Among the entries below, find each line holding "command" and return it.
** Opening Data records block **
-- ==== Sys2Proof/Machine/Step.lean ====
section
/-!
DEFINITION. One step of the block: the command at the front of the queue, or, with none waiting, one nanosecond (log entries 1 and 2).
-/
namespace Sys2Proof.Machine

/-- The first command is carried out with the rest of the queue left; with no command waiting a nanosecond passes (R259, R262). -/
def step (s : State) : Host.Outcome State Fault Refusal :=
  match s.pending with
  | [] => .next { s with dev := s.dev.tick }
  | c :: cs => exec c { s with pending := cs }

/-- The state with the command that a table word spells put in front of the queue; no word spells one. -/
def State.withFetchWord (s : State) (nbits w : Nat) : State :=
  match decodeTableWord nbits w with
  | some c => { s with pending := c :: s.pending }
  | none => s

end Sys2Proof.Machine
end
** Closing Data records block **
Answer to this exercise –
DEFINITION. One step of the block: the command at the front of the queue, or, with none waiting, one nanosecond (log entries 1 and 2).
/-- The first command is carried out with the rest of the queue left; with no command waiting a nanosecond passes (R259, R262). -/
/-- The state with the command that a table word spells put in front of the queue; no word spells one. -/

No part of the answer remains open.